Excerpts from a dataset
★ ★ ★ ★
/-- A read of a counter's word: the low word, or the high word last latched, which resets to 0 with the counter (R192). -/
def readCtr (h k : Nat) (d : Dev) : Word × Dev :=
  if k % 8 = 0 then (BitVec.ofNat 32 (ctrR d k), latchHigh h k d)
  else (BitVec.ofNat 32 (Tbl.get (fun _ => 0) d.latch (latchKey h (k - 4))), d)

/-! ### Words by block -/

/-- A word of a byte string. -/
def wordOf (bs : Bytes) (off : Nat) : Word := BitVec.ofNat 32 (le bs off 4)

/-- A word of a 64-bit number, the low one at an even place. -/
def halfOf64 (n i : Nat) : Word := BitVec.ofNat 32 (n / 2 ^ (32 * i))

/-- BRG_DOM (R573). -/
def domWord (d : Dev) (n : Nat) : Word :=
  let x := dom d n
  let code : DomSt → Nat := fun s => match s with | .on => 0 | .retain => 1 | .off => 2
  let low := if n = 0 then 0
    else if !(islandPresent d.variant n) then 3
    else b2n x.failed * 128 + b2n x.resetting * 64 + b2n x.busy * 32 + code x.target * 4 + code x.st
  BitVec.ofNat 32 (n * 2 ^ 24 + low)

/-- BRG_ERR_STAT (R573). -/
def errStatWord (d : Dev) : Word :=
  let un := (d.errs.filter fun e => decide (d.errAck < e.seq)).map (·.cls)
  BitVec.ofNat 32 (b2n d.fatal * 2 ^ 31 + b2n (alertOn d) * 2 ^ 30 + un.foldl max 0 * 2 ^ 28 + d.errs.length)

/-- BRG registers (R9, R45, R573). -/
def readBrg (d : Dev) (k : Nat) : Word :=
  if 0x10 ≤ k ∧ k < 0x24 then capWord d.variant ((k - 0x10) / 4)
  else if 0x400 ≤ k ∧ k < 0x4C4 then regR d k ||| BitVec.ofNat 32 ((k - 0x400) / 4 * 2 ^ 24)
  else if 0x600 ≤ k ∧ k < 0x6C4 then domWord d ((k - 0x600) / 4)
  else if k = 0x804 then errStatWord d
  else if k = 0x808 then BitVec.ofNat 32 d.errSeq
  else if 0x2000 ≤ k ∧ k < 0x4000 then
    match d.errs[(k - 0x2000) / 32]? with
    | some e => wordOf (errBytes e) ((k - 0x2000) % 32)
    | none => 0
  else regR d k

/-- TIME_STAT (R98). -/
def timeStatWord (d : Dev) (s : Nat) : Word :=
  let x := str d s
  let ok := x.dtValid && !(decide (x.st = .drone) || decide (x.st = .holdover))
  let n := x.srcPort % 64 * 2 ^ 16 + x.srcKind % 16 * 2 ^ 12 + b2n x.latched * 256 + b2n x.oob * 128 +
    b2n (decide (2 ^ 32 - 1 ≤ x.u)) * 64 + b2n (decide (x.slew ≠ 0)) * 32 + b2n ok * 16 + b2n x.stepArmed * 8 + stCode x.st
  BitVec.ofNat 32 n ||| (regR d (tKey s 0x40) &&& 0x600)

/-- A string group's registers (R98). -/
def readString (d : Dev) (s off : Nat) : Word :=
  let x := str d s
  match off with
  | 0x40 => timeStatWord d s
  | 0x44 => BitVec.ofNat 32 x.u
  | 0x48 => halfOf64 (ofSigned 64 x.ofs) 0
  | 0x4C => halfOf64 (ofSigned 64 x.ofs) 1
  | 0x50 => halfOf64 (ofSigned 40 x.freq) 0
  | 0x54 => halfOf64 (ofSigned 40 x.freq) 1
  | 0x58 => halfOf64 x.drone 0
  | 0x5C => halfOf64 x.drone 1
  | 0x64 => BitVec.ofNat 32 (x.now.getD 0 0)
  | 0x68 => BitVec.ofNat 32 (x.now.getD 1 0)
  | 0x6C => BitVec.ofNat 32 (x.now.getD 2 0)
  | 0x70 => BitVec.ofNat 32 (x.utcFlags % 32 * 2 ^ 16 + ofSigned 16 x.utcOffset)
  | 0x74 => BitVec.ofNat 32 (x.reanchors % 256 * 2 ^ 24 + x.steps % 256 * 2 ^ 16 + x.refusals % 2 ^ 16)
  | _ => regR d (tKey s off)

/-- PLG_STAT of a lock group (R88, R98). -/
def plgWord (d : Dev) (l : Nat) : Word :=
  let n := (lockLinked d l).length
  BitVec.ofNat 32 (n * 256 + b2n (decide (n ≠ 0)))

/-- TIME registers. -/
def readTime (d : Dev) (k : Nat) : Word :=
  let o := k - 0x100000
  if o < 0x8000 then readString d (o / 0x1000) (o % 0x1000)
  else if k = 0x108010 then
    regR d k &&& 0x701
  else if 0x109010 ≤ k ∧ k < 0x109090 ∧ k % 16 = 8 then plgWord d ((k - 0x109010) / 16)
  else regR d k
★ ★ ★ ★
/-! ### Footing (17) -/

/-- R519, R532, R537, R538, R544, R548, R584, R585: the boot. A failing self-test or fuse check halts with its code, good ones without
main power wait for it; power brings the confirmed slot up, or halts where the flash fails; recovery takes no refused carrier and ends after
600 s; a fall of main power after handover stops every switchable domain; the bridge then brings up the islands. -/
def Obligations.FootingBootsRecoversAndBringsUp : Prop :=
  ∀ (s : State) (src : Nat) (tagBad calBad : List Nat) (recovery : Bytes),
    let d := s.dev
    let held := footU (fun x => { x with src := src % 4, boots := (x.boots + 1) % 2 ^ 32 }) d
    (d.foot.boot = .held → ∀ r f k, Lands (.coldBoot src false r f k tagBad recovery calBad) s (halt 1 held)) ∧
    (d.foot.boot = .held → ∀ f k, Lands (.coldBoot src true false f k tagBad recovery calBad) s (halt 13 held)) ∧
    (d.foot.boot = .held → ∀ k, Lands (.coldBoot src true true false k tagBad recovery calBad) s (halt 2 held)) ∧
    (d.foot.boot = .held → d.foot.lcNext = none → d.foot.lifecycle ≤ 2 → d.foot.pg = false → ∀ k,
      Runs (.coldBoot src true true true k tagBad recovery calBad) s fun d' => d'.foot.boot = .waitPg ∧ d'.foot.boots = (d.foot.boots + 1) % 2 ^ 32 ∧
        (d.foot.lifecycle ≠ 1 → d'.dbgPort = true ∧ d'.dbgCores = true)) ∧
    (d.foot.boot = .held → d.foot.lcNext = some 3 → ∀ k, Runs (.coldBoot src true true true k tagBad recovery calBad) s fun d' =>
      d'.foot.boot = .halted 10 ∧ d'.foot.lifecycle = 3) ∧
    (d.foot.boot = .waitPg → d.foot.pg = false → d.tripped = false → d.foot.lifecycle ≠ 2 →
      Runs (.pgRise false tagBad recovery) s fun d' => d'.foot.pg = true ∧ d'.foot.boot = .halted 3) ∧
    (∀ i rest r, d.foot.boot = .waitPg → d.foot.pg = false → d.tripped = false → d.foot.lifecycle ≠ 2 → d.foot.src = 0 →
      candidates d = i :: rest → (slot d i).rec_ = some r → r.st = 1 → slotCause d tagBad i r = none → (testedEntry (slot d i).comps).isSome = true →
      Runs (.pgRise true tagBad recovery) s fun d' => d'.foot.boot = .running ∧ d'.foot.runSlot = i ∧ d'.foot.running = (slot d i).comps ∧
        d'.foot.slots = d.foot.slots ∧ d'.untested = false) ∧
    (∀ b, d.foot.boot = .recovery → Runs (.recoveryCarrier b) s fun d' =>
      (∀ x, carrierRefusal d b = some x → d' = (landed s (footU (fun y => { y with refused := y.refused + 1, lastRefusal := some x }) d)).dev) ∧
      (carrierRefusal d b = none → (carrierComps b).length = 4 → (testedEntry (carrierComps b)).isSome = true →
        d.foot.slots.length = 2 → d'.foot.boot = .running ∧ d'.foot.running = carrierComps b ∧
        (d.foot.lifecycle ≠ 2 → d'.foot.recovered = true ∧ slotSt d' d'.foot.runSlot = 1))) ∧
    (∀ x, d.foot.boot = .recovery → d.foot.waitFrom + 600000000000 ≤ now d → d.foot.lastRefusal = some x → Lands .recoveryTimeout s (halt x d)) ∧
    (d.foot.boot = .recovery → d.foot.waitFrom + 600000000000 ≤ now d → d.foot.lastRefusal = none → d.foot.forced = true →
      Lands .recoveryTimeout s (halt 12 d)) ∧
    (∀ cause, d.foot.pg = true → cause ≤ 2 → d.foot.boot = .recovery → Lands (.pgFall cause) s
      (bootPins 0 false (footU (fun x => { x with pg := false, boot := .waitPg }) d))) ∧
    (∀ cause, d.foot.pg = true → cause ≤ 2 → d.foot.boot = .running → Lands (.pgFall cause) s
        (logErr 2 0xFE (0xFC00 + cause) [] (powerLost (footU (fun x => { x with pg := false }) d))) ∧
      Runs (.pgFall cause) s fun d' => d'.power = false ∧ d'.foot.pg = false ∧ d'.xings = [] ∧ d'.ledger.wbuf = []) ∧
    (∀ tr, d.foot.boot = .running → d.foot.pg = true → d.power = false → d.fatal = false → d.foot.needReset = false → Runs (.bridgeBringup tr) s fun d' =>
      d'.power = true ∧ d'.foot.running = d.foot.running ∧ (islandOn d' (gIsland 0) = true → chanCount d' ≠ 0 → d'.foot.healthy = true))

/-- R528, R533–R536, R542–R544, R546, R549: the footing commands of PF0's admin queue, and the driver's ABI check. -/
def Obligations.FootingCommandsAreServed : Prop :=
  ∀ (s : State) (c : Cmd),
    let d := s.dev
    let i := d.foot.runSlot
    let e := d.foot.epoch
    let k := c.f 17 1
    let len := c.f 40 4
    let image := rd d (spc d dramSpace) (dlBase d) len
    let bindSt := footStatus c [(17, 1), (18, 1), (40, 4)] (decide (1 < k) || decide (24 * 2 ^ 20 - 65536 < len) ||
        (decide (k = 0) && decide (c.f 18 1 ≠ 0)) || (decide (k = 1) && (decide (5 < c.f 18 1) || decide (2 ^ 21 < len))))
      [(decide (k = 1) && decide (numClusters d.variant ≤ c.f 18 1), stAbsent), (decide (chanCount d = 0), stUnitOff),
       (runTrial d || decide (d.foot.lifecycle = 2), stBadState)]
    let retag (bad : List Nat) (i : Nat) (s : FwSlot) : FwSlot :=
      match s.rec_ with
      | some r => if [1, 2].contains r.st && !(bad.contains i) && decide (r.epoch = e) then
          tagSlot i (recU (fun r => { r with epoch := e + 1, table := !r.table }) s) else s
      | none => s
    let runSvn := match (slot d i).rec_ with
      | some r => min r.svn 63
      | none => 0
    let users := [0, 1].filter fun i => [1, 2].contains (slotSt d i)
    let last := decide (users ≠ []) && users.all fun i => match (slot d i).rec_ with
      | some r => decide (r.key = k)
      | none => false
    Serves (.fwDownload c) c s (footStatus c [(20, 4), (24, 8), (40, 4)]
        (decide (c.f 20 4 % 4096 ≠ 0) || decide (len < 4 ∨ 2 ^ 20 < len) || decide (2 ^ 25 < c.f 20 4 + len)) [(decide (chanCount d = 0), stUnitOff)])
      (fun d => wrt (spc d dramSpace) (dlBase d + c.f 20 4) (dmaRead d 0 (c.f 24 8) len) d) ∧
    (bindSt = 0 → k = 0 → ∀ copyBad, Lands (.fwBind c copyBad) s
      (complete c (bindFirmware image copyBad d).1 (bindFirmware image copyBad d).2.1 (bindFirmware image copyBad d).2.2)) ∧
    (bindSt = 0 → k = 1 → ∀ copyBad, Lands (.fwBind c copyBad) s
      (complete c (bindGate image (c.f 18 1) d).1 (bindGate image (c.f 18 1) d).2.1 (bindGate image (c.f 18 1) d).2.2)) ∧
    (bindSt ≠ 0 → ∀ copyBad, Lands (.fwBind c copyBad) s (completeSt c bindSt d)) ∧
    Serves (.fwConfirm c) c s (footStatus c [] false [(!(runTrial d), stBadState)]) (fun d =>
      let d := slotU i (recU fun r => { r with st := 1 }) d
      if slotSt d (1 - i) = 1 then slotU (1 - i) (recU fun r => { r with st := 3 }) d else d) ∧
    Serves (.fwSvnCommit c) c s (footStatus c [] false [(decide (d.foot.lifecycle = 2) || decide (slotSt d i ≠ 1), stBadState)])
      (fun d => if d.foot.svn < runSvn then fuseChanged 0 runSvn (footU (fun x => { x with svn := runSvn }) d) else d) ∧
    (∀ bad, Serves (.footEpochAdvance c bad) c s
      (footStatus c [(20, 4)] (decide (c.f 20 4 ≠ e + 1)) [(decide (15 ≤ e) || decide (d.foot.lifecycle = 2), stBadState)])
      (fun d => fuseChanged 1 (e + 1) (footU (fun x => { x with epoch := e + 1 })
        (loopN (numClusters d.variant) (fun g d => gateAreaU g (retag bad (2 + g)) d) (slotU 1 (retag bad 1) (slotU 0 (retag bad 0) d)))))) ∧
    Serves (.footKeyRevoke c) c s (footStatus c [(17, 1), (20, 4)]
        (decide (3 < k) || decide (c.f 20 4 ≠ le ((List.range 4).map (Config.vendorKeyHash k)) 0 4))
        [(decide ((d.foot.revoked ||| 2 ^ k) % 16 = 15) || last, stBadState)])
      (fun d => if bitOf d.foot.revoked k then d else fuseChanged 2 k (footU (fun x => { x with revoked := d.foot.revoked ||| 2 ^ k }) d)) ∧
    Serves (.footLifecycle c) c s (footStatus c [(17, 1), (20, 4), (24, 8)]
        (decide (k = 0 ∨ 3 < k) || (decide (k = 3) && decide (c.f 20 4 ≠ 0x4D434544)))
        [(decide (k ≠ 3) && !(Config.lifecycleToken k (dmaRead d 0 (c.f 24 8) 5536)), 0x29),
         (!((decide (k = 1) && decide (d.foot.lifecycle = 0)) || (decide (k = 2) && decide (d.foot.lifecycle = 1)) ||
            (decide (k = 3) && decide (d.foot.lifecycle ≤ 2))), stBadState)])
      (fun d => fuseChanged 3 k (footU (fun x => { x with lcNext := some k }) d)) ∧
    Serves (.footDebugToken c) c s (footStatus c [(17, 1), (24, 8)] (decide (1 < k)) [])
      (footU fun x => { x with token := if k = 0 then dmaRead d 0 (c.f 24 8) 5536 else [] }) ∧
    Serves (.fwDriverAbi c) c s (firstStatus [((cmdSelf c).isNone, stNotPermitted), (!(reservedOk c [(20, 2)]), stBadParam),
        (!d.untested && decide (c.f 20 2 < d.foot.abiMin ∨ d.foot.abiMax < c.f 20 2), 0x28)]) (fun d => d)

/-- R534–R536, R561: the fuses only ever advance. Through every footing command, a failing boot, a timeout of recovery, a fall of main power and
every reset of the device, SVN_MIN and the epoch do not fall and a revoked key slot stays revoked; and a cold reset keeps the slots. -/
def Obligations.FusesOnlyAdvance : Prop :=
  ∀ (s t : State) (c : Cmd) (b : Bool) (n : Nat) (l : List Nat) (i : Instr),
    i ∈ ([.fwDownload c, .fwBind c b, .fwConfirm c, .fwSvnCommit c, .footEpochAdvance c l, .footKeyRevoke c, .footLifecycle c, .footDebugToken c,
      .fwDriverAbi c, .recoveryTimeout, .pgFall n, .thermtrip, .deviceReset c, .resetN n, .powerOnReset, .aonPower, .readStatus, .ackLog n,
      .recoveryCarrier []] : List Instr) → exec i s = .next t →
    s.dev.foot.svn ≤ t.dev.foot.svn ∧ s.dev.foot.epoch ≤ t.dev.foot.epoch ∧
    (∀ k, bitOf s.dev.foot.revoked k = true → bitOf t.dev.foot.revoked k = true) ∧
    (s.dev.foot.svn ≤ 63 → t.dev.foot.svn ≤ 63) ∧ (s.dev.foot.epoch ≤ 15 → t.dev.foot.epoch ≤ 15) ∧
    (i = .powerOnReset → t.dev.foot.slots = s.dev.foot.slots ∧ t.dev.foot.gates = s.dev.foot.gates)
★ ★ ★ ★
*BRIEF*: From the entries above, print the lines beginning at the one with "tagSlot i (recU" and stopping after the one with "let users := [0, 1].filter", exactly as written and with nothing else.

*RESULT OF THIS EXERCISE*:
          tagSlot i (recU (fun r => { r with epoch := e + 1, table := !r.table }) s) else s
      | none => s
    let runSvn := match (slot d i).rec_ with
      | some r => min r.svn 63
      | none => 0
    let users := [0, 1].filter fun i => [1, 2].contains (slotSt d i)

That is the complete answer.